Consistency and data pipelines

For data engineers, consistency means your pipeline must leave the data in a valid state after every run. This includes not just database constraints but business-level invariants: row counts that match expected volumes, referential completeness (every order_id in order_items has a corresponding row in orders), and value distributions within expected ranges. Data quality tests in dbt are exactly this — they are consistency checks for business rules the database cannot enforce natively.

// Part 04 — I: Isolation

Isolation — Transactions Do Not Interfere

Isolation is the guarantee that concurrent transactions are isolated from each other — a transaction in progress cannot see the uncommitted changes of another transaction, and two transactions do not produce inconsistent results just because they run at the same time. Every transaction behaves as if it were the only transaction running, even when thousands of transactions execute simultaneously.

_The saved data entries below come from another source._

-- ==== Sys2Proof/Machine/Loader.lean ====
section
/-! DEFINITION. Registration of kernel objects: the header of Table 16-1 and the checks of Table 16-3 (R302 to R313). -/

namespace Sys2Proof.Machine

/-! ## Reading a VF's memory for the dispatcher -/

/-- Runs of one 4 KiB page each of n bytes at a. -/
def vfRuns (a n : Nat) : Nat → List (Nat × Nat)
  | 0 => []
  | fuel + 1 => if n = 0 then [] else
      let m := min n (4096 - a % 4096)
      (a, m) :: vfRuns (a + m) (n - m) fuel

/-- n bytes of a VF's memory, translated page by page, or the first fault's cause; a poisoned word is no bytes (log entry 46). -/
def readVf (s : State) (vf : Nat) (va : Word) (n : Nat) : Except (BitVec 10) (List Byte) :=
  match vfRuns va.toNat n (n / 4096 + 2) with
  | xs => xs.foldlM (fun (acc : List Byte) p =>
      if !canonical (BitVec.ofNat 64 p.1) then .error 0x141
      else
        match translateClean s vf (BitVec.ofNat 64 p.1) 0 with
        | .error c => .error c
        | .ok (k, _, _) => if hasPoison s k p.2 then .error (poisonCause k) else .ok (acc ++ coherentBytes s k p.2)) []

/-- Counts such a read: the walks and the bytes that move (Table 22-3). -/
def countVf (s : State) (vf : Nat) (va : Word) (n : Nat) : State :=
  (vfRuns va.toNat n (n / 4096 + 2)).foldl (fun s p =>
    match translate s vf (BitVec.ofNat 64 p.1) 0 with
    | .ok (k, _, _) => countMoved (countWalk s vf (BitVec.ofNat 64 p.1)) k p.2 false
    | .error _ => s) s

/-- Whether every page of n bytes of a VF is readable. -/
def readableVf (s : State) (vf : Nat) (va : Nat) : Nat → Bool
  | 0 => true
  | pages + 1 =>
    canonical (BitVec.ofNat 64 va) && (translateClean s vf (BitVec.ofNat 64 va) 0).toBool && readableVf s vf (va + 4096) pages

/-! ## The header -/

def depthOf (c : Nat) : Nat := match c with | 0 => 8 | 1 => 16 | _ => 32
def frameOfCode (c : Nat) : Nat := match c with | 0 => 0 | 1 => 4 | 2 => 8 | 3 => 16 | _ => 32
def bankModeOf (c : Nat) : BankMode := match c with | 0 => .off | 1 => .cache | 2 => .scratch | _ => .fifo
def optOffset (n : Nat) : Option Nat := if n = 0xFFFFFFFF then none else some n

/-- Slots that a preload mask needs (Table 03-7). -/
def preloadSlots (p : BitVec 9) : Nat := popNat 8 (p.toNat % 256) + (if p.getLsbD 8 then 3 else 0)

/-- The kernel that an object's bytes describe (R303 to R305). -/
def kernelOf (vf : Nat) (handle obj stkBase : Word) (stkSlots : Nat) (o : List Byte) : Kernel :=
  let f := byteField o
  { vf := vf, handle := handle, obj := obj, stepping := BitVec.ofNat 16 (f 6 2), depth := depthOf (f 16 1), frame := frameOfCode (f 17 1)
    preload := BitVec.ofNat 9 (f 18 2), warps := f 20 1 % 64, prio := f 20 1 / 64, gang := f 21 1, mode := BitVec.ofNat 8 (f 22 1)
    strict := f 23 1 % 2 == 1, idemp := f 23 1 / 2 % 2 == 1, window := f 24 2, bplane := f 26 2, ndiv := f 28 2, ntiles := f 30 1
    callstk := f 32 4, scrlen := f 36 4, matrix := if f 30 1 = 0 then none else optOffset (f 40 4), handler := optOffset (f 44 4)
    barmask := BitVec.ofNat 32 (f 48 4), fifomask := BitVec.ofNat 8 (f 52 1)
    bankmap := (List.range 256).map fun i => bankModeOf (f (64 + i / 4) 1 / 4 ^ (i % 4) % 4)
    baraddr := (List.range 32).map fun i => BitVec.ofNat 64 (f (128 + 4 * i) 4)
    fiforun := (List.range 8).map fun i => (f (256 + 2 * i) 1, f (257 + 2 * i) 1)
    codeOff := f 272 4, codeLen := f 276 4
    recipes := (List.range (f 284 2)).map fun i => (f (f 280 4 + 8 * i) 4, f (f 280 4 + 8 * i + 4) 2)
    functions := (List.range (f 292 2)).map fun i => (f (f 288 4 + 8 * i) 4, f (f 288 4 + 8 * i + 4) 1)
    dataOff := f 304 4, dataLen := f 308 4, hash := (o.drop 312).take 32, stkBase := stkBase, stkSlots := stkSlots, live := true }

/-! ## The checks of Table 16-3 -/

/-- The SM3 digest, of 32 bytes (log entry 9). -/
def sm3 (bs : List Byte) : List Byte := fit 32 (Sys2Proof.Config.sm3 bs)

/-- Bytes of an object are zero. -/
def zeroBytes (o : List Byte) (lo n : Nat) : Bool := ((o.drop lo).take n).all (· == 0)

/-- The zero bytes of every entry of the recipe, function and relocation tables (R304 to R306). -/
def tablesClean (o : List Byte) : Bool :=
  let f := byteField o
  let clean (off size n at_ len : Nat) : Bool := (List.range n).all fun i => zeroBytes o (off + size * i + at_) len
  clean (f 280 4) 8 (f 284 2) 6 2 && clean (f 288 4) 8 (f 292 2) 5 3 && clean (f 296 4) 16 (f 300 2) 5 3

/-- Status 2: header fields in their ranges, zero fields zero. -/
def headerOk (o : List Byte) (k : Kernel) : Bool :=
  let f := byteField o
  decide (f 16 1 ≤ 2 ∧ f 17 1 ≤ 4 ∧ f 18 2 < 512 ∧ 1 ≤ k.warps ∧ k.warps ≤ 32 ∧ k.prio ≤ 2) && (k.gang == 1 || k.gang == 2 || k.gang == 4) &&
    f 22 1 % 4 != 3 && decide (f 23 1 < 4 ∧ k.window ≤ 256 ∧ k.bplane ≤ 32 ∧ 2 ≤ k.ndiv ∧ k.ndiv ≤ 4096 ∧ k.ntiles ≤ 4) &&
    zeroBytes o 31 1 && k.callstk % 64 == 0 && decide (k.callstk ≤ 2 ^ 24) && (k.ntiles != 0 || f 40 4 == 0xFFFFFFFF) &&
    zeroBytes o 53 11 && k.codeLen % 8 == 0 && zeroBytes o 286 2 && zeroBytes o 294 2 && zeroBytes o 302 2 && zeroBytes o 344 8 && tablesClean o

/-- Sections as offset and length: code, recipe table, function table, relocation table, data. -/
def sections (o : List Byte) : List (Nat × Nat) :=
  let f := byteField o
  [(f 272 4, f 276 4), (f 280 4, 8 * f 284 2), (f 288 4, 8 * f 292 2), (f 296 4, 16 * f 300 2), (f 304 4, f 308 4)]

def apart (x y : Nat × Nat) : Bool := x.2 == 0 || y.2 == 0 || decide (x.1 + x.2 ≤ y.1) || decide (y.1 + y.2 ≤ x.1)

/-- Each of a list stands apart from those after it. -/
def allApart : List (Nat × Nat) → Bool
  | [] => true
  | x :: xs => xs.all (apart x) && allApart xs

/-- Status 4: sections aligned, inside SIZE and apart. -/
def sectionsOk (o : List Byte) (size : Nat) : Bool :=
  ((sections o).all fun x => if x.2 = 0 then x.1 == 0 else x.1 % 8 == 0 && decide (352 ≤ x.1 ∧ x.1 + x.2 ≤ size)) && allApart (sections o)

def relocs (o : List Byte) : List (Nat × Nat) :=
  (List.range (byteField o 300 2)).map fun i => (byteField o (byteField o 296 4 + 16 * i) 4, byteField o (byteField o 296 4 + 16 * i + 4) 1)

def codeOffsetOk (k : Kernel) (n : Nat) : Bool := n % 8 == 0 && decide (n < k.codeLen)

def ascending : List (Nat × Nat) → Bool
  | x :: y :: xs => decide (x.1 < y.1) && ascending (y :: xs)
  | _ => true

/-- Status 5: offsets inside the code, function offsets ascending, recipes inside the object apart from the other sections. -/
def offsetsOk (o : List Byte) (size : Nat) (k : Kernel) : Bool :=
  (k.ntiles == 0 || k.matrix.any (codeOffsetOk k)) && k.handler.all (codeOffsetOk k) &&
    (k.functions.all fun x => codeOffsetOk k x.1 && [0, 4, 8, 16, 32].contains x.2) && ascending k.functions &&
    ((relocs o).all fun x => codeOffsetOk k x.1 && decide (x.1 + 32 ≤ k.codeLen)) &&
    k.recipes.all fun r => r.2 == 0 || (r.1 % 8 == 0 && decide (352 ≤ r.1 ∧ r.1 + 8 * r.2 ≤ size) && (sections o).all (apart (r.1, 8 * r.2)))

/-- Status 6: the four words of every relocation are SMOVI.raw of one scalar. -/
def relocsOk (o : List Byte) (k : Kernel) : Bool :=
  let dest (at_ : Nat) : Option (BitVec 5) := match decode false (BitVec.ofNat 64 (byteField o (k.codeOff + at_) 8)) with
    | .ok (.smovi .raw sd sa _ _) => if sd = sa then some sd else none
    | _ => none
  (relocs o).all fun x => (x.2 == 1 || x.2 == 2) && (dest x.1).isSome && [8, 16, 24].all fun j => dest (x.1 + j) == dest x.1

/-- Status 7: FIFO runs, barriers and scratch. -/
def banksOk (k : Kernel) : Bool :=
  let fifo (i : Nat) : Bool :=
    let r := k.fiforun.getD i (0, 0)
    !k.fifomask.getLsbD i || (decide (r.1 ≤ r.2 ∧ r.2 < k.window) && (List.range (r.2 + 1 - r.1)).all fun j => k.bankmap.getD (r.1 + j) .off == .fifo)
  let bar (i : Nat) : Bool :=
    let a := (k.baraddr.getD i 0).toNat
    !k.barmask.getLsbD i || (a % 16 == 0 && decide (a % 2 ^ 20 + 16 ≤ k.scrlen) &&
      if i < 16 then decide (a < 2 ^ 20) else decide (a < 2 ^ 22 ∧ a / 2 ^ 20 < k.gang ∧ 1 < k.gang))
  let scratch := ((k.bankmap.take k.window).filter (· == .scratch)).length
  (List.range 8).all fifo && (List.range 32).all bar && decide (k.scrlen ≤ 4096 * scratch)

/-- The object as the digest takes it: CODEHASH and the relocated immediates read as zero (R308). -/
def hashedBytes (o : List Byte) (k : Kernel) : List Byte :=
  let clear (n m : Nat) (xs : List Byte) : List Byte := xs.take n ++ List.replicate (min m (xs.length - n)) 0 ++ xs.drop (n + m)
  (relocs o).foldl (fun xs r => [0, 8, 16, 24].foldl (fun xs j => clearImm xs (k.codeOff + r.1 + j)) xs) (clear 312 32 o)
where
  /-- The imm16 field, bits 25 to 10 (R157), of the word at an offset reads as zero. -/
  clearImm (xs : List Byte) (n : Nat) : List Byte := modAt (setAt (modAt xs (n + 1) (· &&& 0x03)) (n + 2) 0) (n + 3) (· &&& 0xFC)

/-- Status 10: the kernel can never be placed. -/
def neverPlaced (v : Vf) (k : Kernel) : Bool :=
  decide (v.policy.bankCount < k.window) || decide (v.policy.bplaneKib < k.bplane) ||
    (needsStack k && decide (k.stkSlots < k.warps * k.gang))

/-- The status of an object whose header reads as `head`, in the order of Table 16-3, and its kernel. -/
def registerStatus (s : State) (v : Vf) (obj stkBase : Word) (stkSlots : Nat) : Nat × Kernel :=
  match readVf s v.number obj 352 with
  | .error _ => (11, .empty)
  | .ok head =>
    let size := byteField head 8 8
    if byteField head 0 4 ≠ 0x014F4B4D ∨ byteField head 4 2 ≠ 1 ∨ size < 352 ∨
        !readableVf s v.number (obj.toNat / 4096 * 4096) ((obj.toNat % 4096 + size + 4095) / 4096) then (1, .empty)
    else
      match readVf s v.number obj size with
      | .error _ => (1, .empty)
      | .ok o =>
        let k := kernelOf v.number (BitVec.ofNat 64 v.nextKernel) obj stkBase stkSlots o
        let status :=
          if !headerOk o k then 2
          else if k.frame < preloadSlots k.preload then 3
          else if !sectionsOk o size then 4
          else if !offsetsOk o size k then 5
          else if !relocsOk o k then 6
          else if !banksOk k then 7
          else if sm3 (hashedBytes o k) ≠ k.hash then 8
          else if !v.policy.hashes.contains k.hash then 9
          else if neverPlaced v k then 10
          else 0
        (status, k)

/-- A registration record: retires a handle, or registers an object, whose checks come before that of the record's reserved bytes (R307,
R308, R310). Answers result and status. -/
def registerRecord (s : State) (v : Vf) (r : List Byte) : Nat × Nat × State :=
  let obj : Word := BitVec.ofNat 64 (byteField r 0 8)
  let retire : Word := BitVec.ofNat 64 (byteField r 24 8)
  if retire ≠ 0 then
    if zeroBytes r 20 4 ∧ obj = 0 ∧ ((getKernel s v.number retire).any (·.live)) then
      (retire.toNat, 0, { s with kernels := mapIf (fun k => k.vf == v.number && k.handle == retire) (fun k => { k with live := false }) s.kernels })
    else (0, 11, s)
  else
    let (status, k) := registerStatus s v obj (BitVec.ofNat 64 (byteField r 8 8)) (byteField r 16 4)
    let size := match readVf s v.number obj 352 with
      | .ok head => if status = 1 then 352 else byteField head 8 8
      | .error _ => 0
    let s := countVf s v.number obj size
    if status = 0 ∧ !zeroBytes r 20 4 then (0, 11, s)
    else if status = 0 then
      (k.handle.toNat, 0, modVf { s with kernels := s.kernels ++ [k] } v.number fun v => { v with nextKernel := v.nextKernel + 1 })
    else (0, status, s)

end Sys2Proof.Machine
end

Isolation is the most complex ACID property to implement and the one with the most engineering nuance. Full isolation (every transaction sees a perfectly consistent snapshot with no interference) comes at a performance cost. Databases offer different isolation levels that trade off correctness guarantees against concurrency performance.

The four isolation problems — what happens without isolation

⚠ Dirty Read

Transaction A reads data that Transaction B has modified but not yet committed. If B rolls back, A has read data that never officially existed.

T1 (payment service):  BEGIN; UPDATE balance = 50000; -- not committed yet
T2 (report query):     SELECT balance → reads 50000   ← DIRTY READ
T1:                    ROLLBACK;  -- balance was never actually 50000
T2 used a value that never existed.

⚠ Non-Repeatable Read

Transaction A reads the same row twice during its execution and gets different results because Transaction B modified and committed the row between the two reads.

T1 (order report):  SELECT amount FROM orders WHERE id=9284751 → 380.00
T2 (price update):  UPDATE orders SET amount=420.00 WHERE id=9284751; COMMIT;
T1:                 SELECT amount FROM orders WHERE id=9284751 → 420.00
Same query, same transaction, different result. Inconsistent.

⚠ Phantom Read

Transaction A runs a range query twice. Between the two reads, Transaction B inserts or deletes rows that match the range. The second read returns different rows than the first.

T1 (daily report): SELECT COUNT(*) FROM orders WHERE date='2026-03-17' → 48,234
T2 (new orders):   INSERT INTO orders ... WHERE date='2026-03-17'; COMMIT;
T1:                SELECT COUNT(*) FROM orders WHERE date='2026-03-17' → 48,891
New "phantom" rows appeared during T1's execution.

⚠ Lost Update

Two transactions read the same value, both compute an update based on the value they read, and both write back. The second write overwrites the first without knowing it existed.

T1 reads inventory: quantity = 100
T2 reads inventory: quantity = 100
T1: UPDATE SET quantity = 100 - 10 = 90; COMMIT;
T2: UPDATE SET quantity = 100 - 5  = 95; COMMIT;   ← overwrites T1!
Result: 95 (wrong). Should be 100 - 10 - 5 = 85.

Isolation levels — the trade-off between correctness and performance

Rather than providing maximum isolation always (which is expensive), SQL databases offer four isolation levels. Each level prevents certain anomalies while allowing others, trading consistency guarantees for higher concurrency.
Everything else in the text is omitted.